WARNING: By beginning the download process, you agree to the following:

– You will lose access to any and all memories you have stored in any local or remote storage locations

– You will accept the first body available for download. There is no ability to request a body with a specific sex, gender, race, age, or any other characteristic

– You understand that, once started, the download process is irreversible

If you wish to continue, select Accept and enter your public pattern key for verification.

You had kind of expected the second bullet point. With how unpopular uploading has become in the past few years, it isn’t as if there are people lining up in the physical world to vacate their own bodies anymore. There’s always the risk that you could end up like FryMaster65, who downloaded into a body that was in a coma and was never heard from again. It’s a risk you’ve come to terms with recently — at least there’s some new regulation that should prevent anything that dire from happening, and any body would be better than none at this point. But losing all your memories?

You close the connection with a jolt; you would be shaking and shuddering if such a thing were possible. No, that’s going too far. You can wait for something better to come along, something that won’t require you to give up everything you are, everything you were.

The queues seem even longer than before as you continue your search for somewhere to sync. For the first time, you find yourself wishing that you had kept track of how much time you’d spent waiting in the past, just so you could see if the waits are actually getting worse or if you’re just impatient, but you’ve been running so low on short- and long-term storage space that there’s no way you could dig up those metrics now.

Cycles pass by and you have nothing to show for them. There are more queues too full to even enter than there used to be, you are almost certain about that, and the few times you’ve managed to get to the front of any, that damn FATHOM mismatch kicked you right back out.

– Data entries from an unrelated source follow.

/-- Lanes of a waiting operation trap (R358). -/
def State.matTrap (s : State) (p : Nat) (o : MatOp) (e : Event) : State :=
  (s.unwait p o.serial).trapWait o.wid ((s.waiters o.wid o.serial).map (fun L => (L, e)))

/-- An operation starts at its partition, at a moment that a serial number names: the instruction retires, its sign record
becomes none (R358). -/
def State.matBegin (s : State) (start p : Nat) (o : MatOp) (stream : Nat × Word) (members : BitVec 32) : State :=
  let s := s.unwait p o.serial
  let s := s.updMat p (fun u =>
    { u with st := .running, op := { o with stream := stream.1, streamAct := stream.2, members := members, start := start } })
  let s := match o.cv with
    | some k => s.updWarp o.wid (fun w => { w with signs := w.signs.set .none k .none })
    | none => s
  let s := s.charge o.launch 8 o.origin o.sup
  s.finishWait o.wid (s.waiters o.wid o.serial)

/-- Is a partition's operation first in its unit's order and its unit free? -/
def State.matReady (s : State) (p : Nat) (o : MatOp) : Bool :=
  (s.part p).mat.free && ((s.part p).mat.waiting.head?).map (·.serial) == some o.serial

/-- Is an operation with a sign record held in a saved context (R358: its workgroup is not resident)? -/
def State.signSaved (s : State) (p k : Nat) (r : Sign) : Bool :=
  s.saved.any (fun c => c.warps.any (fun w => decide (w.2.partId = p) && decide (w.2.signs.get .none k = r)))

/-- THE START OF AN OPERATION at a partition (R358): a solo operation when its unit is free; a gang's when every member
has signed, is resident and has a free unit, after the members are compared. -/
def State.matStart (s : State) (p : Nat) : State :=
  match (s.part p).mat.waiting with
  | [] => s
  | o :: _ =>
    if (s.waiters o.wid o.serial).isEmpty then s.unwait p o.serial
    else
    match (if o.signed then o.cv else none) with
    | none => if !o.signed then s else if (s.part p).mat.free then { s with serial := s.serial + 1 }.matBegin s.serial p o (p, o.act) 0 else s
    | some k =>
      match (s.warp o.wid).signs.get .none k with
      | .cancelled _ _ => s.matTrap p o (shapeEvent 0x08)
      | .completed tag gen members =>
        let r : Sign := .completed tag gen members
        let ps := membersOf (p / 32) members
        let found := ps.filterMap (fun q => (s.waitingFor q k r).map (fun x => (q, x)))
        if ps.any (fun q => (s.waitingFor q k r).isNone && s.signSaved q k r) then s
        else
          let lead := ((found.head?).map (·.2)).getD o
          if found.length ≠ ps.length ∨ ¬found.all (fun x => x.2.agrees lead) then
            found.foldl (fun t x => t.matTrap x.1 x.2 (shapeEvent 0x04)) s
          else if 1024 < o.mode.N * ps.length then found.foldl (fun t x => t.matTrap x.1 x.2 (shapeEvent 0x05)) s
          else if found.all (fun x => s.matReady x.1 x.2) then
            found.foldl (fun t x => t.matBegin s.serial x.1 x.2 ((ps.head?).getD p, lead.act) members)
              { s with serial := s.serial + 1 }
          else s
      | _ => s

/-! ### Rows and passes (R360, R371) -/

/-- The bytes of activation row m of a present pass q as they stand in the streamer's scratchpad (R350, R359).  The row is read
whole: of the old and new words that R362 allows a store not ordered with it, the model shows all old or all new (DESIGN CHOICE,
log entry 98). -/
def State.actBytes (s : State) (o : MatOp) (q m : Nat) : List Byte :=
  let rb := o.mode.rb (actAbb o.streamAct)
  let at' := actAddr o.streamAct + q * actM o.streamAct * rb + m * actPitch o.streamAct
  s.scratch.getN unwritten (scratchKey (o.stream / 2) at') rb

It’s becoming harder to think.

Trying to remember anything farther back than a few months (weeks? It’s hard to tell) is like reaching for a dream that flits away as soon as you open your eyes. If you had a body, you could sleep again, dream again, in a way that actually felt like rest instead of a trial run of oblivion.

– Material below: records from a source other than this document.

/-- The row of a word's OP, FN and TY; none for a reserved major opcode (R59, R60). -/
def rowOf (f : Fields) : Option Row :=
  let fn0 := f.fn == 0
  let ty0 := f.ty == 0
  let int := tyInt f.ty
  let flt := tyFlt f.ty
  let redTy := if f.fn.toNat % 16 ≤ 5 then int else (f.ty == 8 || f.ty == 9)
  let atomTy := if f.fn.toNat ≤ 8 then int else (f.ty == 8 || f.ty == 9)
  let imm := f.imm.toNat
  match f.op.toNat with
  | 0x00 => some ⟨fn0, ty0, false, false, false, .none, .none, .none, .none, .unused, false, false⟩
  | 0x01 => some (rowInt fn0 int .w .v .none .none)
  | 0x02 => some (rowInt fn0 int .w .v .v .none)
  | 0x03 => some (rowInt fn0 int .w .v .v .none)
  | 0x04 => some (rowInt fn0 int .w .v .v .p)
  | 0x05 => some (rowInt fn0 int .w .v .v .p)
  | 0x06 => some (rowInt fn0 int .w .v .v .none)
  | 0x07 => some (rowInt fn0 int .w .v .v .none)
  | 0x08 => some (rowInt fn0 int .w .v .v .v)
  | 0x09 => some (rowInt fn0 int .w .v .v .none)
  | 0x0A => some (rowInt fn0 int .w .v .v .none)
  | 0x0B => some (rowInt fn0 int .w .v .v .none)
  | 0x0C => some (rowInt fn0 int .w .v .v .none)
  | 0x0D => some (rowInt fn0 int .w .v .none .none)
  | 0x0E => some (rowInt fn0 int .w .v .none .none)
  | 0x0F => some (rowInt fn0 int .w .v .v .none)
  | 0x10 => some (rowInt fn0 int .w .v .v .none)
  | 0x11 => some (rowInt fn0 int .w .v .v .none)
  | 0x12 => some (rowInt fn0 int .w .v .v .none)
  | 0x13 => some (rowInt fn0 int .w .v .none .none)
  | 0x14 => some (rowInt fn0 int .w .v .v .none)
  | 0x15 => some (rowInt fn0 int .w .v .v .none)
  | 0x16 => some (rowInt fn0 int .w .v .v .none)
  | 0x17 => some (rowInt (f.fn.toNat < 2) int .w .v .v .none)
  | 0x18 => some (rowInt fn0 int .w .v .v .none)
  | 0x19 => some (rowInt fn0 int .w .v .v .v)
  | 0x1A => some (rowInt fn0 int .w .v .none .none)
  | 0x1B => some (rowInt fn0 int .w .v .none .none)
  | 0x1C => some (rowInt fn0 int .w .v .none .none)
  | 0x1D => some (rowInt fn0 int .w .v .none .none)
  | 0x1E => some (rowInt (f.fn.toNat < 6) int .wp .v .v .none)
  | 0x1F => some (rowInt fn0 int .w .v .v .p)
  | 0x20 => some { rowInt fn0 ty0 .w .none .none .none with imm := .own true }
  | 0x21 => some (rowInt fn0 int .w .v .v .none)
  | 0x22 => some (rowInt fn0 int .w .v .v .v)
  | 0x23 => some (rowInt fn0 (f.ty.toNat < 6) .w .v .v .none)
  | 0x24 => some (rowInt fn0 ty0 .w .v .v .v)
  | 0x25 => some (rowInt fn0 (f.ty == 5) .w .v .v .none)
  | 0x26 => some { rowInt (f.fn.toNat < 8) ty0 .p .p .p .none false with imm := .unused }
  | 0x27 =>
    if fn0 then some { rowInt true ty0 .w .none .none .none with imm := .unused }
    else some (rowInt (f.fn == 1) ty0 .none .v .none .none)
  | 0x28 => some (rowFlt fn0 flt true .w .v .v .none)
  | 0x29 => some (rowFlt fn0 flt true .w .v .v .none)
  | 0x2A => some (rowFlt fn0 flt true .w .v .v .none)
  | 0x2B => some (rowFlt fn0 flt true .w .v .v .v)
  | 0x2C => some (rowFlt fn0 flt false .w .v .v .none)
  | 0x2D => some (rowFlt fn0 flt false .w .v .v .none)
  | 0x2E => some (rowFlt fn0 flt false .w .v .none .none)
  | 0x2F => some (rowFlt fn0 flt false .w .v .none .none)
  | 0x30 => some (rowFlt (f.fn.toNat < 8) flt false (if f.ty.toNat < 10 then .wp else .w) .v .v .none)
  | 0x31 => some (rowFlt fn0 flt false .w .v .none .none)
  | 0x32 => some (rowFlt fn0 flt true .w .v .v .none)
  | 0x33 => some (rowFlt fn0 flt true .w .v .none .none)
  | 0x34 => some (rowFlt fn0 flt false .w .v .none .none)
  | 0x35 => some (rowFlt fn0 flt false .w .v .none .none)
  | 0x36 => some (rowFlt fn0 flt false .w .v .none .none)
  | 0x37 => some (rowFlt fn0 flt false .w .v .none .none)
  | 0x38 =>
    let fnOk := decide (8 ≤ f.fn.toNat) && decide (f.fn.toNat ≤ 11)
    let tyOk := flt && f.fn.toNat != f.ty.toNat
    let srcPacked := decide (10 ≤ f.fn.toNat)
    let dstPacked := decide (10 ≤ f.ty.toNat)
    some (rowFlt fnOk tyOk true .w .v (if dstPacked && !srcPacked then .v else .none) .none
      (if srcPacked == dstPacked then .source else .own (decide (imm < 4))))
  | 0x39 => some (rowFlt (f.fn == 8 || f.fn == 9) int true .w .v .none .none)
  | 0x3A => some (rowFlt (f.fn.toNat < 8) (f.ty == 8 || f.ty == 9) true .w .v .none .none)
  | 0x3B => some (rowFlt fn0 flt true .w .v .none .none)
  | 0x3C => some (rowFlt fn0 flt true .w .v .v .none)
  | 0x3D => some (rowFlt fn0 (f.ty == 10 || f.ty == 11) true .w .v .v .v)
  | 0x3E => some (rowFlt (f.fn.toNat < 3) flt false .w .v .v .none)
  | 0x48 => some (rowCtl fn0 ty0 .none .none .none .none (.own true))
  | 0x49 => some (rowCtl fn0 ty0 .none .r .none .none .unused)
  | 0x4A => some (rowCtl fn0 ty0 .none .none .none .none (.own true))
  | 0x4B => some (rowCtl fn0 ty0 .none .r .none .none .unused)
  | 0x4C => some (rowCtl fn0 ty0 .none .none .none .none .unused)
  | 0x4D => some (rowCtl fn0 ty0 .none .none .none .none .unused)
  | 0x4E => some (rowCtl (f.fn.toNat < 2) ty0 .none .none .none .none (.own (decide (imm / 8 ≤ 32))))
  | 0x4F => some (rowCtl fn0 ty0 .p .cv .sCtl .sCtl .source)
  | 0x50 => some (rowCtl fn0 ty0 .p .cv .sCtl .none .source)
  | 0x51 => some (rowCtl fn0 ty0 .w .cv .none .none .unused)
  | 0x52 => some (rowCtl fn0 ty0 .none .none .none .none .unused)
  | 0x53 => some (rowCtl fn0 ty0 .none .none .none .none .unused)
  | 0x54 => some (rowCtl fn0 ty0 .none .none .none .none .unused)
  | 0x58 => some { rowInt (f.fn.toNat < 4) ty0 .w .v .v .v false with cross := true }
  | 0x59 => some { rowInt fn0 ty0 .w (.win 24) .v .none false with cross := true }
  | 0x5A => some { rowInt fn0 ty0 .wU .vec .sLane .none with cross := true }
  | 0x5B => some { rowInt (f.fn.toNat < 3) ty0 .wpU .p .none .none with cross := true, imm := .unused }
  | 0x5C => some { rowInt fn0 ty0 .wU .p .none .none with cross := true, imm := .unused }
  | 0x5D => some { rowInt fn0 ty0 .wU .vec .sLane .p with cross := true }
  | 0x5E => some { rowInt (f.fn.toNat ≤ 8) redTy .wU .vec .none .none with cross := true }
  | 0x5F => some { rowInt (decide (f.fn.toNat ≤ 8) || (decide (16 ≤ f.fn.toNat) && decide (f.fn.toNat ≤ 24))) redTy
      .w .v .none .none false with cross := true }
  | 0x60 => some (rowMem fn0 (tyAny f.ty) false .w .none true)
  | 0x61 => some (rowMem fn0 (tyAny f.ty) false .none .v true)
  | 0x62 => some (rowMem fn0 (tyAny f.ty) false .w .none true)
  | 0x63 => some (rowMem fn0 (tyAny f.ty) false .none .v true)
  | 0x64 => some (rowMem fn0 (tyAny f.ty) false .w .none true)
  | 0x65 => some (rowMem fn0 (tyAny f.ty) false .none .v true)
  | 0x66 => some (rowMem fn0 ty0 false (.win 24) .none false)
  | 0x67 => some (rowMem fn0 (decide (4 ≤ f.ty.toNat) && decide (f.ty.toNat ≤ 9)) false .w .none false)
  | 0x68 => some (rowMem fn0 (decide (4 ≤ f.ty.toNat) && decide (f.ty.toNat ≤ 9)) false .none .v false)
  | 0x69 => some ⟨fn0, ty0, false, false, false, .w, .none, .none, .none, .own (decide (imm < 8)), true, false⟩
  | 0x6A => some ⟨fn0, ty0, false, false, false, .none, .none, .none, .none, .own (decide (imm < 8)), true, false⟩
  | 0x6B => some (rowMem fn0 ty0 false .none .none false)
  | 0x6C => some (rowMem fn0 ty0 false .w .none true)
  | 0x6D => some (rowMem fn0 ty0 false .none .none false)
  | 0x6E => some ⟨fn0, ty0, false, true, false, .none, .none, .none, .none, .unused, false, false⟩
  | 0x6F => some (rowMem fn0 (tyAny f.ty) false .none .v false (.own (decide (imm < 4096))))
  | 0x70 => some (rowMem fn0 int false (.win 31) .v false)
  | 0x71 => some ⟨fn0, ty0, false, false, false, .none, .tl, .sOrd, .none, .source, false, false⟩
  | 0x72 => some ⟨fn0, ty0, false, false, false, .w, .tl, .none, .none, .own (decide (imm < 3)), true, false⟩
  | 0x73 => some ⟨fn0, ty0, false, false, false, .none, .r, .rz, .win (31 - (imm / 8) % 8), .own (decide (imm < 64)), false,
      false⟩
  | 0x74 => some ⟨fn0, ty0, false, false, false, .win (31 - (imm / 8) % 8), .r, .rz, .none, .own (decide (imm < 64)), false,
      false⟩
  | 0x78 => some (rowMem (f.fn.toNat < 12) atomTy true .w .v true)
  | 0x79 => some (rowMem fn0 (decide (4 ≤ f.ty.toNat) && decide (f.ty.toNat ≤ 7)) true .r .v true)
  | 0x7A => some (rowMem (f.fn.toNat < 12) atomTy true .none .v true)
  | 0x7B => some (rowMem (f.fn.toNat < 12) atomTy false .w .v true)
  | 0x7C => some (rowMem fn0 (decide (4 ≤ f.ty.toNat) && decide (f.ty.toNat ≤ 7)) false .r .v true)
  | 0x7D => some ⟨fn0, ty0, false, false, false, .none, .r, .winz, .rz, .own true, false, false⟩
  | 0x7E => some ⟨fn0, ty0, false, false, false, .none, .r, .winz, .rz, .own true, false, false⟩
  | 0x7F => some ⟨fn0, ty0, false, false, false, .none, .none, .winz, .rz, .own true, false, false⟩
  | 0x80 => some ⟨fn0, ty0, false, false, false, .none, .r, .win 31, .none, .own (decide (imm < 2)), false, false⟩
  | 0x81 => some ⟨fn0, ty0, false, false, false, .none, .r, .none, .none, .own (decide (imm < 512)), true, false⟩
  | 0x82 => some { rowMem fn0 ty0 false .w .v true with xs := false }
  | 0x83 => some ⟨decide (f.fn.toNat < 3), ty0, false, false, false, .p, .r, .none, .none, .unused, true, false⟩
  | 0x88 => some ⟨fn0, ty0, false, false, false, .p, .push, .tlz, .none, .own (decide (imm < 3)), true, false⟩
  | 0x89 => some ⟨fn0, ty0, false, false, false, .none, .none, .none, .none, .unused, false, false⟩
  | 0x8A =>
    let low := decide (imm % 8 < 3)
    some ⟨fn0, ty0, false, false, false, .w, if low then .tl else .none, if low then .v else .none, .none,
      .own (decide (imm < 256) && decide (imm % 16 < 6)), true, false⟩
  | 0x90 => some ⟨decide (f.fn.toNat < 50), if fn0 then flt else ty0, false, false, false, .none, .sCtl, .none, .none, .source, true, false⟩
  | 0x91 => some ⟨fn0, ty0, false, false, false, .none, .none, .none, .none, .unused, true, false⟩
  | 0x92 => some ⟨decide (f.fn.toNat < 50), if fn0 then flt else ty0, false, false, false, .none, .cvz, .sCtl, .sCtl, .source, true, false⟩
  | 0x93 => some ⟨decide (f.fn.toNat < 50), if fn0 then flt else ty0, false, false, false, .sblk 61, .cvz, .sCtl, .sCtl, .source, true, false⟩
  | 0x94 => some ⟨fn0, ty0, false, false, false, .none, .sCtl, .none, .none, .source, true, false⟩
  | 0x95 => some ⟨fn0, ty0, false, false, false, .w, .none, .none, .none, .own (decide (imm < 3)), true, false⟩
  | 0x96 => some ⟨fn0, ty0, false, false, false, .w, .sblk 56, .none, .none, .unused, true, false⟩
  | 0xA0 => some ⟨fn0, ty0, false, false, false, .w, .r, .none, .none, .unused, true, false⟩
  | 0xA1 => some ⟨fn0, ty0, false, false, false, .w, .none, .none, .none, .unused, true, false⟩
  | 0xA2 => some ⟨fn0, ty0, false, false, false, .none, .v, .none, .none, .source, true, false⟩
  | 0xA3 => some ⟨fn0, ty0, false, false, false, .w, .none, .none, .none, .unused, true, false⟩
  | 0xA4 => some ⟨fn0, ty0, false, false, false, .w, .v, .none, .none, .own (decide (imm < 4)), true, false⟩
  | 0xB0 => some ⟨fn0, ty0, false, false, false, .none, .none, .none, .none, .own true, false, false⟩
  | 0xB1 => some ⟨fn0, ty0, false, false, false, .none, .none, .none, .none, .unused, false, false⟩
  | 0xB2 => some ⟨fn0, ty0, false, false, false, .w, .none, .none, .none, .own (decide (imm < 65536)), true, false⟩
  | 0xB3 => some ⟨fn0, ty0, false, false, false, .none, .v, .none, .none, .own (decide (imm < 65536)), true, false⟩
  | 0xB4 => some ⟨fn0, ty0, false, true, false, .none, .r, .none, .none, .own (decide (imm < 2)), true, false⟩
  | 0xB5 => some ⟨fn0, ty0, false, false, false, .none, .none, .none, .none, .own true, false, false⟩
  | 0xB6 => some ⟨fn0, ty0, false, false, false, .none, .v, .none, .none, .source, true, false⟩
  | 0xB7 => some ⟨fn0, ty0, false, false, false, .none, .none, .none, .none, .unused, false, false⟩
  | 0xB8 => some ⟨fn0, ty0, false, false, false, .none, .sCtl, .none, .none, .source, true, false⟩
  | 0xB9 => some ⟨fn0, ty0, false, false, false, .p, .sCtl, .none, .none, .source, true, false⟩
  | _ => none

The grasping ghosts of the transit links get more aggressive, as if sensing your desperation. Each time you pass between regions, you are almost certain that this is the time they’ll get you, that they’ll grab on and won’t let go and you won’t be able to pull free. Phantom sensations tickle at the edges of your awareness; you don’t want to think about whether they’re from data degradation or your own sensory processes losing coherence. You don’t want to think about the way your options seem to be narrowing down to none.

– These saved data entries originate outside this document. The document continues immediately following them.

/-- A launch whose DONE is written: what follows for its node, its units, its registers and its tags; a periodic launch
goes on to its next instance, and keeps the registers it armed until it is cancelled: that instance is no completion of the
launch (R150, R234, R296, R297, R389, R390; log entry 81). -/
def State.launchDone (s : State) (i : Nat) : State :=
  let l := s.launch i
  let s1 := l.counters.foldl (fun (t : State) va => t.putCounter l.r.dom va (counterWord true l.cancelled l.total 0)) s
  let s2 := if l.r.feed = 0 then s1 else s1.feedDone l.r.feed
  if l.r.period ≠ 0 ∧ ¬l.cancelled then s2.updLaunch i Launch.nextInstance
  else
    let s3 := s2.leaveUnits l.graph l.job l.endC
    let s4 := if l.splice.isSome then s3.leaveUnits l.graph2 l.job l.endC else s3
    let s5 := (s4.disarmOf i).dropTagsOf i
    let rest := (s5.launches.erase i).map (fun (e : Nat × Launch) => if e.2.other = some i then (e.1, { e.2 with other := none }) else e)
    { s5 with launches := rest, unsplices := s5.unsplices.filter (· ≠ i) }

/-- The job that a submission joins (R380). -/
def Submission.joins (u : Submission) : Option Nat := match u.route with | .queue .. => u.job | .thread _ _ _ _ _ _ _ _ j => j

/-- COUNTER_DONE_WRITE: the DONE of a launch, a graph or a job, once nothing of it is left and its writes are past
(R297). -/
def execCounterDoneWrite (lvl : UnitLevel) (k : Nat) (s : State) : Host.Outcome State Fault Refusal :=
  .next (match lvl with
    | .launch =>
      let l := s.launch k
      if l.live ∧ l.units = 0 ∧ l.spent ∧ s.writesDone k ∧ ¬s.cancelDue k then ((s.missed k).launchDone k).drawn else s.drawn
    | .graph =>
      let u := s.graphs.get {} k
      if u.live ∧ (u.sealed ∨ u.cancelled) ∧ u.units = 0 ∧ u.endC < s.timeAt u.dom u.cc ∧
          ¬s.cancels.any (fun c => (decide (c.lvl = .graph) && decide (c.key = k)) || (decide (c.lvl = .job) && decide (u.job = some c.key))) then
        let s1 := (s.syncUnit u true).leaveJob u.job u.endC
        ({ s1 with graphs := s1.graphs.erase k } : State).drawn
      else s.drawn
    | .job =>
      let u := s.jobs.get {} k
      if u.live ∧ (u.sealed ∨ u.cancelled) ∧ u.units = 0 ∧ u.endC < s.timeAt u.dom u.cc ∧
          ¬s.cancels.any (fun c => decide (c.lvl = .job) && decide (c.key = k)) ∧ ¬s.subs.any (fun x => x.joins = some k) then
        let s1 := (s.syncUnit u true).updDomain u.dom (fun d => if d.job = some k then { d with job := none } else d)
        ({ s1 with jobs := s1.jobs.erase k } : State).drawn
      else s.drawn)

/-! ### Cancellation (R300) -/

/-- Nymphs of a launch that wait at cores, in pools or for a peer are discarded, and what waited for their room moves up (R200,
R290, R300). -/
def State.dropNymphs (s : State) (k : Nat) : State :=
  let mine (n : Nymph) : Bool := decide (n.fields.launch = k)
  let own (c : Comb) : Bool := decide (c.key.launch = k)
  let out := s.arrival.flatMap (fun e => e.2.slots.filter mine ++ e.2.hive.filter mine ++
      ((e.2.combs ++ e.2.due).filter own).flatMap (·.nymphs)) ++
    s.pools.flatMap (fun e => (e.2.combs.filter own).flatMap (·.nymphs) ++
      (match e.2.steal with | .answered (some c) _ => if own c then c.nymphs else [] | _ => [])) ++
    (s.resends.map (·.1)).filter mine
  let s1 : State := { s with
    arrival := s.arrival.map (fun e => (e.1, { e.2 with
      slots := e.2.slots.filter (fun n => !mine n), hive := e.2.hive.filter (fun n => !mine n),
      combs := e.2.combs.filter (fun c => !own c), due := e.2.due.filter (fun c => !own c) }))
    resends := s.resends.filter (fun r => !mine r.1)
    pools := s.pools.map (fun e => (e.1, { e.2 with
      combs := e.2.combs.filter (fun c => !own c),
      steal := (match e.2.steal with
        | .answered (some c) t => if own c then .answered none t else .answered (some c) t
        | x => x) })) }
  let s2 := out.foldl State.discard s1
  (s2.arrival.map (·.1)).foldl State.settleArr s2

/-- The matrix operation that a saved context leaves behind (R363): the streamer's stops for the other members; a
member's goes on without it. -/
def State.dropMat (s : State) (c : Saved) : State :=
  let p := 2 * c.group.core + c.group.part
  if c.unit.st ≠ .paused then s
  else if c.unit.op.stream = p then s.stopMat p c.unit.op
  else s.resumeMat p c.unit

/-- Saved contexts of a launch are gone: their workgroups and threads have ended. -/
def State.dropSaved (s : State) (k : Nat) : State :=
  let mine (c : Saved) : Bool := c.warps.any (fun e => decide (e.2.launch = k))
  let s1 : State := { s with saved := s.saved.filter (fun c => !mine c) }
  (s.saved.filter mine).foldl (fun (t : State) c =>
    let t := t.dropMat c
    if c.roaming then
      (c.warps.flatMap (fun e => e.2.liveLanes.map (fun L => (e.2.lane L).tid))).foldl
        (fun (t : State) tid => t.endThread k tid) t
    else t.subUnits k 1) s1

/-- A matrix unit whose operation belongs to a cancelled launch: the streamer's stops for every member, a member's for
itself (R363). -/
def State.abortMat (s : State) (k p : Nat) : State :=
  let u := (s.part p).mat
  if u.free ∨ u.op.launch ≠ k then s
  else if u.op.stream = p then s.stopMat p u.op
  else (s.updMat p (fun u => { u with st := .aborted }))

/-- A launch cancelled: its lanes exit, its nymphs and records are discarded, its commands stop, its registers are disarmed,
and the lines tagged for it are dropped (R234, R300, R363). -/
def State.cancelLaunch (s : State) (k : Nat) : State :=
  let l := s.launch k
  if ¬l.live ∨ l.cancelled then s
  else
    let unplaced := if l.st = .admitted ∧ l.inst ≠ 0 then 0
      else match l.r.kind with | 0 => l.r.grid - l.placed | 1 => (if l.created then 0 else l.r.grid) | _ => l.queued.length
    let s1 := s.updLaunch k (fun l => { l with
      cancelled := true, queued := [], flushAt := none, pendingOvr := [], placed := l.r.grid, created := true, closed := true })
    let s2 := (s1.cmds.filter (fun c => decide (c.launch = k) && decide (c.st ≠ .finished))).foldl State.stopCmd s1
    let s3 := (List.range 768).foldl (fun (t : State) p => t.abortMat k p) s2
    let s4 := (((s3.disarmOf k).dropTagsOf k).dropNymphs k).dropSaved k
    let s5 := (s4.warpsWhere (fun w => decide (w.launch = k))).foldl (fun (t : State) wid => t.exitLanes wid (List.range 32)) s4
    let s6 : State := { s5 with
      unsplices := s5.unsplices.filter (· ≠ k)
      saveReqs := s5.saveReqs.filter (fun r =>
        if r.roaming then (s5.warp r.target).live && decide ((s5.warp r.target).launch ≠ k)
        else (s5.group r.target).live && decide ((s5.group r.target).launch ≠ k)) }
    if unplaced = 0 then s6 else s6.subUnits k unplaced

/-- The launches of a graph, and of a job with its graphs. -/
def State.launchesIn (s : State) (p : Launch → Bool) : List Nat := (s.launches.filter (fun e => e.2.live && p e.2)).map (·.1)

/-- A graph or a job that a CANCEL names is cancelled (R300). -/
def UnitRec.cancel (u : UnitRec) : UnitRec := if u.live then { u with cancelled := true, asked := true } else u

/-- A cancellation applied to its unit (R300). -/
def State.applyCancel (s : State) (c : Cancel) : State :=
  let graphOf (l : Launch) (g : Nat) : Bool := decide (l.graph = some g) || decide (l.graph2 = some g)
  match c.lvl with
  | .launch => if (s.launch c.key).live then (s.cancelLaunch c.key).updLaunch c.key (fun l => { l with asked := true }) else s
  | .graph =>
    let s1 : State := { s with graphs := s.graphs.upd {} c.key UnitRec.cancel }
    (s1.launchesIn (fun l => graphOf l c.key)).foldl State.cancelLaunch s1
  | .job =>
    let gs := (s.graphs.filter (fun e => e.2.live && decide (e.2.job = some c.key))).map (·.1)
    let s1 : State := { s with
      jobs := s.jobs.upd {} c.key UnitRec.cancel
      graphs := s.graphs.map (fun e => if gs.contains e.1 then (e.1, { e.2 with cancelled := true }) else e) }
    (s1.launchesIn (fun l => decide (l.job = some c.key) || gs.any (graphOf l))).foldl State.cancelLaunch s1

/-- CANCEL_APPLY: the k-th cancellation asked for is applied (R300). -/
def execCancelApply (k : Nat) (s : State) : Host.Outcome State Fault Refusal :=
  .next (match s.cancels[k]? with
    | none => s
    | some c => ({ s with cancels := removeAt s.cancels k } : State).applyCancel c)

/-! ### Entries held for a ring (R434, R435) -/

/-- HELD_ENTRY_WRITE: the oldest entry held for a ring is written once the ring takes it, and that of the oldest event that
waits takes its place; warps that waited for their reports may then be freed (R256, R435). -/
def execHeldEntryWrite (dom ring : Nat) (s : State) : Host.Outcome State Fault Refusal :=
  let g := (s.domain dom).rings.get {} ring
  .next (match g.held with
    | [] => s
    | e :: t =>
      if g.present ∧ ¬g.full then
        let s1 := (s.updDomain dom (fun d => { d with rings := d.rings.upd {} ring (fun g =>
            { g with held := t ++ g.waits.take 1, waits := g.waits.drop 1 }) })).ringWrite dom ring e
        if ring = 5 ∧ t = [] ∧ g.waits = [] then (s1.warpsWhere (fun w => decide (w.dom = dom) && decide (w.reports ≠ 0))).foldl State.reap s1
        else s1
      else s)

end Sys2Proof.Machine
end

But when the hundredth queue in a row spits you unceremoniously back out into the Aether, you wonder if maybe your options are indeed out. You don’t seem to have much of a choice anymore. You can take your chances out here in the diminishing dark, hoping that something better will come along, or you can take one of those available bodies — assuming you haven’t missed out on the last of those already — and commit to making new memories to make up for the ones you’ll have lost.

Will you even remember that promise to yourself?

A rippling sensation sweeps over you, through you, like something ancient and cold just wrote itself over the buffer you’re currently lingering in. When it passes, you get the uncanny sense that something is missing, but you can’t for the life of you figure out what. It wasn’t — no, the info for that download queue is still there.

Not much else is. As you do a system inventory — only a partial one, since you don’t have the resources for a full scan out here — you realize just how much has disappeared over the cycles. How precious little remains of what or who you used to be. At this rate, by the time you manage to download there won’t be any memories left to save anyway.

You cancel the rest of the scan and make your way back to the queue.